(Exercise objective) Copy out each line of the data that contains "their".

+---+

-- ==== Sys2Proof/Machine/MemInstr.lean ====
section
/-! DEFINITION. Loads, stores, atomics and flag writes: majors 24 to 35 (R173 to R183), and the completion of loads and stores (R174, R188). -/
namespace Sys2Proof.Machine

/-- Where one lane's access leads. -/
def laneAcc (s : State) (w : View) (k : AccKind) (size : Nat) (ea : Nat → Dword) (l : Nat) : AccRes :=
  checkAccess s w.g l k (ea l) size

/-- What an access makes of its lane: a poisoned word that is read freezes its reader (R276). -/
def accOut (s : State) (g : Grp) (reads : Bool) (size : Nat) (ea : Dword) (r : AccRes) : LaneOut :=
  match r with
  | .ok p => if reads then
      match s.poisoned (if p.l1 then some g.core else none) p.loc size with
      | some a => .violation 2 a
      | none => .ok
    else .ok
  | .fabric _ _ => .ok
  | .trap c d => .trap c d ea none
  | .violation c p => .violation c p

def AccRes.isLocal : AccRes → Bool
  | .ok _ => true
  | _ => false
def AccRes.isFabric : AccRes → Bool
  | .fabric _ _ => true
  | _ => false

/-- Program order of one lane to one byte, where the lane reaches it both locally and under a fabric address of its own module (R169, R175,
R246): a local access waits for the fabric one's answer, a fabric one for what cannot be performed yet (DEDUCED, log entry 91). -/
def selfWaits (s : State) (w : View) (size : Nat) (ea : Dword) (l : Nat) (r : AccRes) : Bool :=
  match r with
  | .ok p => selfPending s w.g l p.loc size || incPending w.g l p.loc size
  | .fabric _ m => m == s.fabric.self && (match selfPhys s w.g.ctxid ea with
      | some p => pendingOver ((drainOver s w.key l p size).grp w.key) l p size || incPending w.g l p size
      | none => false)
  | _ => false

/-- The outcomes of an issue that accesses memory: all its lanes wait while a counter it would raise stands at 63 (R29), or
while it would pass an incomplete fence with a fabric access (Table 7-9). A release at a fabric address waits until what its lane
issued before is performed (R177, R244). -/
def memOuts (s : State) (w : View) (cls : Cls) (k : AccKind) (reads release : Bool) (size : Nat) (ea : Nat → Dword) :
    List (Nat × LaneOut) :=
  let ls := lanesOf w.act
  let rs := ls.map (fun l => (l, laneAcc s w k size ea l))
  let outs := rs.map (fun x =>
    (x.1, if x.2.isFabric && release && !mayRelease s w.key w.g x.1 then .wait
          else if selfWaits s w size (ea x.1) x.1 x.2 then .wait else accOut s w.g reads size (ea x.1) x.2))
  if (rs.any (fun x => x.2.isLocal) && !w.g.room cls) ||
     (rs.any (fun x => x.2.isFabric) && (!w.g.room .rm || w.g.fenced w.lanes))
  then ls.map (fun l => (l, .wait)) else outs

/-- The lanes of `done` with their local places. -/
def placesOf (s : State) (w : View) (k : AccKind) (size : Nat) (ea : Nat → Dword) (done : Word) : List (Nat × Place) :=
  (lanesOf done).filterMap (fun l => match laneAcc s w k size ea l with
    | .ok p => some (l, p)
    | _ => none)

/-- The fabric shares of `done` (R356). -/
def sharesOf (s : State) (w : View) (k : AccKind) (size : Nat) (ea : Nat → Dword) (done : Word)
    (data : Nat → BitVec 128) (exp : Nat → Dword) (keys : Nat → List Nat) (sgn : Bool) : List Share :=
  (lanesOf done).filterMap (fun l => match laneAcc s w k size ea l with
    | .fabric _ m => some ⟨l, m, ea l, size, data l, exp l, keys l, sgn⟩
    | _ => none)

/-- Marks an operation issued past an incomplete fence: it, and the sectors that the fence's lanes read, belong to the fence's speculation
(R185). -/
def noteSpec (g : Grp) (lanes : Word) (id : Nat) (sectors : List (Nat × Nat)) : Grp :=
  { g with fences := g.fences.map (fun (f : Fence) =>
      if f.lanes.any (fun x => inMask lanes x.lane) then
        { f with specOps := f.specOps ++ [id]
                 sectors := f.sectors ++ sectors.filter (fun x => f.lanes.any (fun y => y.lane == x.1)) }
      else f) }

/-- Issues a counted local operation. -/
def issueOp (s : State) (k : Nat) (cls : Cls) (lanes : Word) (body : OpBody) (sectors : List (Nat × Nat)) : State :=
  s.modGrp k (fun g => noteSpec (g.addOp cls lanes body) lanes g.nextOp sectors)

/-! ## Loads and stores (R173, Table 7-4) -/

def loadSize (sz : BitVec 3) : Nat :=
  match sz.toNat with
  | 0 => 1
  | 1 => 2
  | 2 => 4
  | 3 => 8
  | 4 => 16
  | 5 => 1
  | _ => 2
def loadSigned (sz : BitVec 3) : Bool := decide (sz.toNat ≥ 5)
/-- Registers of a value of some bytes. -/
def wordsOf (size : Nat) : Nat := (size + 3) / 4

def keysOf (g : Grp) (d l n : Nat) : List Nat := (List.range n).map (fun i => g.vkey (d + i) l)

/-- What a plain load or store may do in the flag window (Table 7-3): only a 64-bit load. -/
def loadKind (size : Nat) : AccKind := ⟨.read, size == 8⟩
def storeKind : AccKind := ⟨.write, false⟩

/-- The registers of an n-byte value of lane l, as one number (operand `idx`, register d). -/
def dataOf (w : View) (idx d l n : Nat) : Nat :=
  if n ≤ 4 then (w.opnd idx d l).toNat % 2 ^ (8 * n)
  else ((List.range (wordsOf n)).map (fun i => (w.g.rv (d + i) l).toNat * 2 ^ (32 * i))).foldl (· + ·) 0
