-- ==== Sys2Proof/Machine/Tasks.lean ====
section
/-! DEFINITION. Spawn, join and work stealing: major 42 without LAUNCH (R147 to R166), the deques and the spill rings. -/
namespace Sys2Proof.Machine

/-! ## Reading and writing the memory of a context -/

/-- A range of a context's addresses cut at 64 KiB boundaries: address, offset in the range, length. -/
def segsOf (va : Dword) (n : Nat) : List (Dword × Nat × Nat) :=
  if n = 0 then [] else
  let o := va.toNat % 65536
  (List.range ((o + n - 1) / 65536 + 1)).map (fun i =>
    let lo := if i = 0 then 0 else i * 65536 - o
    let hi := Nat.min n ((i + 1) * 65536 - o)
    (va + BitVec.ofNat 64 lo, lo, hi - lo))

/-- What stops an access of a range: the failed translation and the byte it failed at. -/
structure RangeFault where
  why  : Xlat
  addr : Dword
  deriving DecidableEq, Repr

/-- The places of a range, segment by segment: location, key tag, offset, length. -/
def rangePlaces (s : State) (who ctxid : Nat) (need : Need) (va : Dword) (n : Nat) :
    Except RangeFault (List (Nat × Nat × Nat × Nat)) :=
  (segsOf va n).mapM (fun x =>
    if regionOf x.1 != .global then .error ⟨.noPage, x.1⟩ else
    match translate s who ctxid (s.ctx ctxid) need x.1 with
    | .ok phys key _ => .ok (phys, keyTag s key, x.2.1, x.2.2)
    | e => .error ⟨e, x.1⟩)

/-- The bytes of a range of global addresses, read at their homes; a poisoned word is consumed (R276). -/
def readRange (s : State) (who ctxid : Nat) (va : Dword) (n : Nat) : Except RangeFault (List Byte) :=
  (rangePlaces s who ctxid .read va n).bind (fun ps =>
    match ps.findSome? (fun p => (s.poisoned none p.1 p.2.2.2).map (fun w => (w, p.2.2.1))) with
    | some (w, off) => .error ⟨.violation 2 w, va + BitVec.ofNat 64 off⟩
    | none => .ok (ps.flatMap (fun p => s.readBytes none p.2.1 p.1 p.2.2.2)))

/-- Writes a range at its homes, all of it or nothing. -/
def writeRange (s : State) (who ctxid : Nat) (va : Dword) (d : List Byte) : Except RangeFault State :=
  (rangePlaces s who ctxid .write va d.length).map (fun ps =>
    ps.foldl (fun s p => s.writeBytes none none p.2.1 p.1 ((d.drop p.2.2.1).take p.2.2.2)) s)

/-! ## Frames (Table 6-1) -/

/-- The 64 bytes of a frame; `isVoid` marks a spill slot emptied by a take. -/
def frameBytes (f : Frame) (isVoid : Bool) : List Byte :=
  natToBytes 8 f.entry.toNat ++ natToBytes 8 f.arg.toNat ++ natToBytes 8 f.join.toNat ++
  natToBytes 4 (bit64 f.batch 0 + bit64 f.resv 1 + bit64 isVoid 2 + f.team % 16 * 256) ++ natToBytes 4 (f.grid % 65536) ++
  natToBytes 4 f.count ++ natToBytes 4 f.size ++ natToBytes 4 f.next ++ natToBytes 4 (f.origin % 128) ++
  natToBytes 8 f.seq.toNat ++ natToBytes 8 0

def fieldAt (d : List Byte) (off n : Nat) : Nat := bytesToNat ((d.drop off).take n)

def frameOf (d : List Byte) : Frame :=
  let fl := fieldAt d 0x18 4
  { entry := BitVec.ofNat 64 (fieldAt d 0 8), arg := BitVec.ofNat 64 (fieldAt d 8 8), join := BitVec.ofNat 64 (fieldAt d 16 8)
    batch := fl % 2 == 1, resv := fl / 2 % 2 == 1, team := fl / 256 % 16, grid := fieldAt d 0x1C 2
    count := fieldAt d 0x20 4, size := fieldAt d 0x24 4, next := fieldAt d 0x28 4, origin := fieldAt d 0x2C 4 % 128
    seq := BitVec.ofNat 64 (fieldAt d 0x30 8) }
def frameVoid (d : List Byte) : Bool := fieldAt d 0x18 4 / 4 % 2 == 1

/-! ## Spill rings (R150, R151) -/

def ringSlots : Nat := 65535
def ringBase (s : State) (ctxid core : Nat) : Dword := (s.ctx ctxid).spill + BitVec.ofNat 64 (core * 2 ^ 22)
def slotAddr (s : State) (ctxid core i : Nat) : Dword := ringBase s ctxid core + BitVec.ofNat 64 (64 + 64 * (i % ringSlots))

/-- A ring's header (Table 6-3). -/
structure RingHead where
  head   : Nat
  used   : Nat
  hwm    : Nat
  blocks : Nat
  deriving DecidableEq, Repr

def readHead (s : State) (ctxid core : Nat) : Except RangeFault RingHead :=
  (readRange s (whoCore core) ctxid (ringBase s ctxid core) 16).map (fun d => ⟨fieldAt d 0 4, fieldAt d 4 4, fieldAt d 8 4, fieldAt d 12 4⟩)
def writeHead (s : State) (ctxid core : Nat) (h : RingHead) : Except RangeFault State :=
  writeRange s (whoCore core) ctxid (ringBase s ctxid core)
    (natToBytes 4 h.head ++ natToBytes 4 h.used ++ natToBytes 4 h.hwm ++ natToBytes 4 (h.blocks % 2 ^ 32))

/-- The occupied slots of a ring, oldest first: slot number, whether VOID, frame. -/
def ringFrames (s : State) (ctxid core : Nat) : Except RangeFault (List (Nat × Bool × Frame)) := do
  let h ← readHead s ctxid core
  (List.range h.used).mapM (fun i =>
    let slot := (h.head + i) % ringSlots
    (readRange s (whoCore core) ctxid (slotAddr s ctxid core slot) 64).map (fun d => (slot, frameVoid d, frameOf d)))

/-- The frames of a grid in a ring, oldest first; a ring that cannot be read holds none. -/
def ringOf (s : State) (grid core : Nat) : List (Nat × Frame) :=
  match ringFrames s (s.grid grid).ctxid core with
  | .ok fs => (fs.filter (fun x => !x.2.1 && x.2.2.grid == grid % 65536)).map (fun x => (x.1, x.2.2))
  | .error _ => []

/-! ## Deques (R148, R149) -/

def State.deque (s : State) (core : Nat) : Deque := Bank.get {} s.deques core
def State.setDeque (s : State) (core : Nat) (d : Deque) : State := { s with deques := Bank.set {} s.deques core d }

/-- Puts a frame in its place by age: SEQ decides (R148). -/
def insertAge (f : Frame) : List Frame → List Frame
  | [] => [f]
  | g :: r => if f.seq.toNat < g.seq.toNat then f :: g :: r else g :: insertAge f r

/-- The frames of a grid that a core's ring holds, as the core counts them. -/
def State.ringed (s : State) (grid core : Nat) : Nat := Bank.get 0 (s.deque core).ringed grid
def State.setRinged (s : State) (grid core n : Nat) : State :=
  let d := s.deque core
  s.setDeque core { d with ringed := Bank.set 0 d.ringed grid n }

/-- Appends frames after a ring's newest slot, as one block. -/
def appendRing (s : State) (ctxid core : Nat) (fs : List Frame) : Except RangeFault State := do
  let h ← readHead s ctxid core
  let s ← fs.zipIdx.foldlM (fun s x => writeRange s (whoCore core) ctxid (slotAddr s ctxid core (h.head + h.used + x.2)) (frameBytes x.1 false)) s
  let used := h.used + fs.length
  (writeHead s ctxid core ⟨h.head, used, Nat.max h.hwm used, h.blocks + 1⟩).map (fun s =>
    fs.foldl (fun s f => s.setRinged f.grid core (s.ringed f.grid core + 1)) s)

/-- Slot release: HEAD advances past leading VOID slots and USED shrinks past trailing ones. -/
def releaseSlots (s : State) (ctxid core : Nat) : Except RangeFault State := do
  let h ← readHead s ctxid core
  let fs ← ringFrames s ctxid core
  let lead := (fs.takeWhile (fun x => x.2.1)).length
  let rest := fs.drop lead
  let used := rest.length - (rest.reverse.takeWhile (fun x => x.2.1)).length
  writeHead s ctxid core { h with head := if used = 0 ∧ lead = 0 then h.head else (h.head + lead) % ringSlots, used := used }

/-- Marks slots of a grid VOID. -/
def voidSlots (s : State) (grid core : Nat) (xs : List (Nat × Frame)) : Except RangeFault State := do
  let ctxid := (s.grid grid).ctxid
  let s ← xs.foldlM (fun s x => writeRange s (whoCore core) ctxid (slotAddr s ctxid core x.1) (frameBytes x.2 true)) s
  (releaseSlots s ctxid core).map (fun s => s.setRinged grid core (s.ringed grid core - xs.length))

/-- What a push or take comes to. -/
inductive Pushed (α : Type) where
  | ok (x : α)
  | full
  | fault (f : RangeFault)

/-- Writes the entries of each context to its ring, one block each; a fault in another context's ring leaves its entries in
the deque (R152). Answers the frames written. -/
def spillContexts (core own : Nat) : List Nat → List Frame → State → List Frame → Except RangeFault (State × List Frame)
  | [], _, s, acc => .ok (s, acc)
  | c :: rest, fs, s, acc =>
    let mine := fs.filter (fun f => (s.grid f.grid).ctxid == c)
    match appendRing s c core mine with
    | .ok s' => spillContexts core own rest fs s' (acc ++ mine)
    | .error e => if c = own then .error e else spillContexts core own rest fs s acc

/-- Spill (R151, R152): the 32 oldest entries go to their rings; the lane waits while some ring lacks room. -/
def spill (s : State) (core own : Nat) : Pushed State :=
  let d := s.deque core
  let old := d.frames.take 32
  let ctxs := (old.map (fun f => (s.grid f.grid).ctxid)).eraseDups
  let noRoom := ctxs.any (fun c => match readHead s c core with
    | .ok h => decide (h.used + (old.filter (fun f => (s.grid f.grid).ctxid == c)).length > ringSlots)
    | .error _ => false)
  if noRoom then .full
  else match spillContexts core own ctxs old s [] with
    | .error e => .fault e
    | .ok (s', gone) =>
      if gone.isEmpty then .full
      else .ok (s'.setDeque core { s'.deque core with frames := (s'.deque core).frames.filter (fun f => !gone.contains f) })

/-- A push at the bottom of a core's deque (R148, R151): the frame takes the counter's SEQ, and what its lane's release still awaits. -/
def pushFrame (s : State) (core own : Nat) (f : Frame) (after : List (Nat × Nat × Nat)) : Pushed State :=
  let put := fun (s : State) =>
    let d := s.deque core
    s.setDeque core { d with
      frames := d.frames ++ [{ f with seq := d.seq, origin := core }], seq := d.seq + 1
      awaiting := d.awaiting.filter (fun x => !opsPerformed s x.2) ++ (if after.isEmpty then [] else [(d.seq, after)]) }
  if (s.deque core).frames.length < 64 then .ok (put s)
  else match spill s core own with
    | .ok s' => .ok (put s')
    | .full => .full
    | .fault e => .fault e

/-! ## The join counter (R154, R161, R165) -/

/-- The place of a join counter, or the lane's trap (R155, checks 3 to 5). -/
def joinPlace (s : State) (g : Grp) (need : Need) (j : Dword) : AccRes :=
  if j.toNat % 8 ≠ 0 then .trap 8 0
  else if regionOf j != .global then .trap 7 1
  else translated s g need j false true

/-! ## SPAWN and SPAWNB (R154, R155) -/

/-- What one lane spawns: entry, join address, argument, records, record size. -/
structure SpawnReq where
  entry : Dword
  join  : Dword
  arg   : Dword
  n     : Nat
  size  : Nat
  batch : Bool
  deriving DecidableEq, Repr
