-- ==== Sys2Proof/Certificates/Slice0/Obligations.lean ====
section
/-! DEFINITION. The statements for the provers, and the tables they are stated with: the result of each instruction as the spec's
tables give it. A statement about an instruction says that it completes (`exec` answers a next state) in every state in which its
word is `ready`, what it changes, and that nothing else changes. -/
namespace Sys2Proof.Claims
open Sys2Proof.Machine

/-! ## Tables of chapter 4 -/

/-- Table 4-1, majors 1 and 3: the result and the flags, by the operands x, y and c of the word. -/
def table41 (i : Instr) : Option (BitVec 6 × (View → Nat → Word × Word)) :=
  let f2 := fun (d a b : BitVec 6) (f : Word → Word → Word × Word) =>
    some (d, fun (w : View) (l : Nat) => f (w.opnd 0 a.toNat l) (w.opnd 1 b.toNat l))
  let f3 := fun (d a b : BitVec 6) (f : Word → Word → Word → Word × Word) =>
    some (d, fun (w : View) (l : Nat) => f (w.opnd 0 a.toNat l) (w.opnd 1 b.toNat l) (w.opnd 2 d.toNat l))
  let f1 := fun (d a : BitVec 6) (f : Word → Word × Word) => some (d, fun (w : View) (l : Nat) => f (w.opnd 0 a.toNat l))
  match i with
  | .add _ d a b _ => f2 d a b (fun x y => (x + y, 0))
  | .sub _ d a b _ => f2 d a b (fun x y => (x - y, 0))
  | .mul _ d a b _ => f2 d a b (fun x y => (x * y, 0))
  | .mulhi _ d a b _ => f2 d a b (fun x y => (mulHiS x y, 0))
  | .mulhiu _ d a b _ => f2 d a b (fun x y => (mulHiU x y, 0))
  | .mad _ d a b _ => f3 d a b (fun x y c => (x * y + c, 0))
  | .and _ d a b _ => f2 d a b (fun x y => (x &&& y, 0))
  | .or _ d a b _ => f2 d a b (fun x y => (x ||| y, 0))
  | .xor _ d a b _ => f2 d a b (fun x y => (x ^^^ y, 0))
  | .andn _ d a b _ => f2 d a b (fun x y => (x &&& ~~~ y, 0))
  | .min _ d a b _ => f2 d a b (fun x y => (if x.slt y then x else y, 0))
  | .max _ d a b _ => f2 d a b (fun x y => (if x.slt y then y else x, 0))
  | .minu _ d a b _ => f2 d a b (fun x y => (if x.ult y then x else y, 0))
  | .maxu _ d a b _ => f2 d a b (fun x y => (if x.ult y then y else x, 0))
  | .shl _ d a b _ => f2 d a b (fun x y => (shlW x (ctl y), 0))
  | .shr _ d a b _ => f2 d a b (fun x y => (shrW x (ctl y), 0))
  | .sar _ d a b _ => f2 d a b (fun x y => (sarW x (ctl y), 0))
  | .rot _ d a b _ => f2 d a b (fun x y => (rotW x (ctl y), 0))
  | .abs _ d a _ => f1 d a absW
  | .clz _ d a _ => f1 d a (fun x => (clzW x, 0))
  | .popc _ d a _ => f1 d a (fun x => (popcW x, 0))
  | .brev _ d a _ => f1 d a (fun x => (brevW x, 0))
  | .bfx _ d a b _ => f2 d a b (fun x y => (bfxW x y, 0))
  | .bfi _ d a b _ => f3 d a b (fun x y c => (bfiW x y c, 0))
  | .permb _ d a b _ => f2 d a b (fun x y => (permbW x y, 0))
  | .div _ d a b _ => f2 d a b divS
  | .divu _ d a b _ => f2 d a b divU
  | .rem _ d a b _ => f2 d a b remS
  | .remu _ d a b _ => f2 d a b remU
  | _ => none

/-- Table 4-1, majors 2 and 4, on pairs. -/
def table41W (i : Instr) : Option (BitVec 6 × (View → Nat → Dword × Word)) :=
  let f2 := fun (d a b : BitVec 6) (f : Dword → Dword → Dword × Word) =>
    some (d, fun (w : View) (l : Nat) => f (w.g.rv64 a.toNat l) (w.g.rv64 b.toNat l))
  let f3 := fun (d a b : BitVec 6) (f : Dword → Dword → Dword → Dword × Word) =>
    some (d, fun (w : View) (l : Nat) => f (w.g.rv64 a.toNat l) (w.g.rv64 b.toNat l) (w.g.rv64 d.toNat l))
  let f1 := fun (d a : BitVec 6) (f : Dword → Dword × Word) => some (d, fun (w : View) (l : Nat) => f (w.g.rv64 a.toNat l))
  match i with
  | .add64 _ d a b _ => f2 d a b (fun x y => (x + y, 0))
  | .sub64 _ d a b _ => f2 d a b (fun x y => (x - y, 0))
  | .mul64 _ d a b _ => f2 d a b (fun x y => (x * y, 0))
  | .mulhi64 _ d a b _ => f2 d a b (fun x y => (mulHiS x y, 0))
  | .mulhiu64 _ d a b _ => f2 d a b (fun x y => (mulHiU x y, 0))
  | .mad64 _ d a b _ => f3 d a b (fun x y c => (x * y + c, 0))
  | .and64 _ d a b _ => f2 d a b (fun x y => (x &&& y, 0))
  | .or64 _ d a b _ => f2 d a b (fun x y => (x ||| y, 0))
  | .xor64 _ d a b _ => f2 d a b (fun x y => (x ^^^ y, 0))
  | .andn64 _ d a b _ => f2 d a b (fun x y => (x &&& ~~~ y, 0))
  | .min64 _ d a b _ => f2 d a b (fun x y => (if x.slt y then x else y, 0))
  | .max64 _ d a b _ => f2 d a b (fun x y => (if x.slt y then y else x, 0))
  | .minu64 _ d a b _ => f2 d a b (fun x y => (if x.ult y then x else y, 0))
  | .maxu64 _ d a b _ => f2 d a b (fun x y => (if x.ult y then y else x, 0))
  | .shl64 _ d a b _ => f2 d a b (fun x y => (shlW x (ctl y), 0))
  | .shr64 _ d a b _ => f2 d a b (fun x y => (shrW x (ctl y), 0))
  | .sar64 _ d a b _ => f2 d a b (fun x y => (sarW x (ctl y), 0))
  | .rot64 _ d a b _ => f2 d a b (fun x y => (rotW x (ctl y), 0))
  | .abs64 _ d a _ => f1 d a absW
  | .clz64 _ d a _ => f1 d a (fun x => (clzW x, 0))
  | .popc64 _ d a _ => f1 d a (fun x => (popcW x, 0))
  | .brev64 _ d a _ => f1 d a (fun x => (brevW x, 0))
  | .bfx64 _ d a b _ => f2 d a b (fun x y => (bfxW x y, 0))
  | .bfi64 _ d a b _ => f3 d a b (fun x y c => (bfiW x y c, 0))
  | .permb64 _ d a b _ => f2 d a b (fun x y => (permbW x y, 0))
  | .div64 _ d a b _ => f2 d a b divS
  | .divu64 _ d a b _ => f2 d a b divU
  | .rem64 _ d a b _ => f2 d a b remS
  | .remu64 _ d a b _ => f2 d a b remU
  | _ => none

/-- R95 and R109: the immediate forms and the moves, 32 and 64 bits. -/
def immediate (i : Instr) : Option (View → Nat → LaneResult) :=
  let f1 := fun (d a : BitVec 6) (m : BitVec 7) (f : Word → Word → Word) =>
    some (fun (w : View) (l : Nat) => one d.toNat (f (w.opnd 0 a.toNat l) ((immOf w.pre m).extractLsb' 0 32)))
  let f2 := fun (d a : BitVec 6) (m : BitVec 7) (f : Dword → Dword → Dword) =>
    some (fun (w : View) (l : Nat) => two d.toNat (f (w.g.rv64 a.toNat l) (immOf w.pre m)))
  match i with
  | .addi _ d a m _ => f1 d a m (fun x y => x + y)
  | .muli _ d a m _ => f1 d a m (fun x y => x * y)
  | .andi _ d a m _ => f1 d a m (fun x y => x &&& y)
  | .ori _ d a m _ => f1 d a m (fun x y => x ||| y)
  | .xori _ d a m _ => f1 d a m (fun x y => x ^^^ y)
  | .shli _ d a m _ => some (fun w l => one d.toNat (shlW (w.opnd 0 a.toNat l) m.toNat))
  | .shri _ d a m _ => some (fun w l => one d.toNat (shrW (w.opnd 0 a.toNat l) m.toNat))
  | .sari _ d a m _ => some (fun w l => one d.toNat (sarW (w.opnd 0 a.toNat l) m.toNat))
  | .addi64 _ d a m _ => f2 d a m (fun x y => x + y)
  | .muli64 _ d a m _ => f2 d a m (fun x y => x * y)
  | .andi64 _ d a m _ => f2 d a m (fun x y => x &&& y)
  | .ori64 _ d a m _ => f2 d a m (fun x y => x ||| y)
  | .xori64 _ d a m _ => f2 d a m (fun x y => x ^^^ y)
  | .shli64 _ d a m _ => some (fun w l => two d.toNat (shlW (w.g.rv64 a.toNat l) m.toNat))
  | .shri64 _ d a m _ => some (fun w l => two d.toNat (shrW (w.g.rv64 a.toNat l) m.toNat))
  | .sari64 _ d a m _ => some (fun w l => two d.toNat (sarW (w.g.rv64 a.toNat l) m.toNat))
  | .movi _ d m _ => some (fun w _ => one d.toNat ((immOf w.pre m).extractLsb' 0 32))
  | .movi64 _ d m _ => some (fun w _ => two d.toNat (immOf w.pre m))
  | .mov _ d a _ => some (fun w l => one d.toNat (w.opnd 0 a.toNat l))
  | .mov64 _ d a _ => some (fun w l => two d.toNat (w.g.rv64 a.toNat l))
  | .movs _ d a _ => some (fun w _ => one d.toNat ((w.g.rs a.toNat).extractLsb' 0 32))
  | .movsHi _ d a _ => some (fun w _ => one d.toNat ((w.g.rs a.toNat).extractLsb' 32 32))
  | .movs64 _ d a _ => some (fun w _ => two d.toNat (w.g.rs a.toNat))
  | _ => none

/-- Table 4-2 and R99, R100: the words that round under the dynamic mode. -/
def rounding (i : Instr) (s : State) : Option (Nat → LaneResult) :=
  let w := viewOf i s
  match i with
  | .fadd _ d a b _ => some (rounded i s d.toNat (fun l m r => Sys2Proof.fadd fp32 m r (w.n32 0 a l) (w.n32 1 b l)))
  | .fsub _ d a b _ => some (rounded i s d.toNat (fun l m r => Sys2Proof.fsub fp32 m r (w.n32 0 a l) (w.n32 1 b l)))
  | .fmul _ d a b _ => some (rounded i s d.toNat (fun l m r => Sys2Proof.fmul fp32 m r (w.n32 0 a l) (w.n32 1 b l)))
  | .ffma _ d a b _ => some (rounded i s d.toNat (fun l m r => Sys2Proof.ffma fp32 m r (w.n32 0 a l) (w.n32 1 b l) (w.n32 2 d l)))
  | .fdiv _ d a b _ => some (rounded i s d.toNat (fun l m r => Sys2Proof.fdiv fp32 m r (w.n32 0 a l) (w.n32 1 b l)))
  | .hadd2 _ t d a b _ => some (roundedPair i s d.toNat (fun k l m r =>
      Sys2Proof.fadd (packFmt t) m r (elem16 (w.n32 0 a l) k) (elem16 (w.n32 1 b l) k)))
  | .hmul2 _ t d a b _ => some (roundedPair i s d.toNat (fun k l m r =>
      Sys2Proof.fmul (packFmt t) m r (elem16 (w.n32 0 a l) k) (elem16 (w.n32 1 b l) k)))
  | .hfma2 _ t d a b _ => some (roundedPair i s d.toNat (fun k l m r =>
      Sys2Proof.ffma (packFmt t) m r (elem16 (w.n32 0 a l) k) (elem16 (w.n32 1 b l) k) (elem16 (w.n32 2 d l) k)))
  | .dadd _ d a b _ => some (rounded64 i s d.toNat (fun l m r => Sys2Proof.fadd fp64 m r (w.n64 a l) (w.n64 b l)))
  | .dmul _ d a b _ => some (rounded64 i s d.toNat (fun l m r => Sys2Proof.fmul fp64 m r (w.n64 a l) (w.n64 b l)))
  | .dfma _ d a b _ => some (rounded64 i s d.toNat (fun l m r => Sys2Proof.ffma fp64 m r (w.n64 a l) (w.n64 b l) (w.n64 d l)))
  | _ => none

+---+

(Problem solution)
/-- The lanes of `done` with their local places. -/
/-- The bytes of a range of global addresses, read at their homes; a poisoned word is consumed (R276). -/
/-- Spill (R151, R152): the 32 oldest entries go to their rings; the lane waits while some ring lacks room. -/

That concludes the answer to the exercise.